When a caveat is filed the superior court acquires jurisdiction of the whole matter in controversy, including both the question of probate and the issue of devisavit vel non. Devisavit vel non requires a finding of whether or not the decedent made a will and, if so, whether any of the scripts before the court is that will. Thus, in a case such as this one, where there are presented multiple scripts purporting to be the decedent's last will and testament, the issue of devisavit vel non should be resolved in a single caveat proceeding in which the jury may be required to answer numerous sub-issues[.]

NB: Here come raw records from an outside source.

-- ==== Sys2Proof/Machine/Flags.lean ====
section
/-! DEFINITION. The StatusRegister byte (10_state.md R28) and the one test the sequencer makes of it. The sequencer
itself has no flags (40_wire_commands.md R124). -/

namespace Sys2Proof.Machine

/-- The byte ReadStatus returns: bit 0 BUSY, bit 1 WEL, bits 7:2 as drawn (46_device_response.md R225). -/
def statusByte (high : BitVec 6) (wel busy : Bool) : Byte :=
  high ++ BitVec.ofBool wel ++ BitVec.ofBool busy

/-- `busy = (rx[0] & 0x01) ≠ 0` (30_encoding.md R95). -/
def isBusy (status : Byte) : Bool := status &&& 0x01#8 != 0#8

/-- `wel = (rx[0] & 0x02) ≠ 0`, "never computed by the sequencer" (30_encoding.md R95). -/
def isLatched (status : Byte) : Bool := status &&& 0x02#8 != 0#8

end Sys2Proof.Machine
end

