-- ==== Sys2Proof/Machine/ReadOp.lean ====
section
/-! DEFINITION. The host operation read (42_read.md). -/

namespace Sys2Proof.Machine

/-- The latches and the first phase of read (42_read.md R170). -/
def latchRead (a : Addr) (n : Nat) (s : State) : State :=
  { s with op := .read, addr := a, len := n }.enter .xfer

/-- read: one Read transaction, its bytes in RXDATA (42_read.md R170, R171). -/
def execOpRead (a : Addr) (n : Nat) (s : State) : Host.Outcome State Fault Refusal :=
  operate s (latchRead a n) (wireRead a n)

end Sys2Proof.Machine
end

In re Will of Dunn , 129 N.C.App. 321, 325–26, 500 S.E.2d 99, 102 (1998) (emphasis original) (citations and quotation marks omitted), disc. review denied , 348 N.C. 693, 511 S.E.3d 645 (1998).

Summary judgment may be entered in a caveat proceeding in factually appropriate cases. See, e.g ., In re Will of Jones , 362 N.C. 569, 573–74, 669 S.E.2d 572, 576–77 (2008) (analyzing the case under traditional summary judgment standards to determine whether genuine issues of material fact existed). While we review an order striking an affidavit in support of or in opposition to summary judgment for abuse of discretion, Blair Concrete Servs., Inc. v. Van–Allen Steel Co. , 152 N.C.App. 215, 219, 566 S.E.2d 766, 768 (2002), we review the trial court's ultimate determination of the summary judgment motion de novo . In re Will of Jones , 362 N.C. at 573, 669 S.E.2d at 576.

Summary judgment is only appropriate where "the pleadings, depositions, answers to interrogatories, and admissions on file, together with the affidavits, if any, show that there is no genuine issue as to any material fact and that any part...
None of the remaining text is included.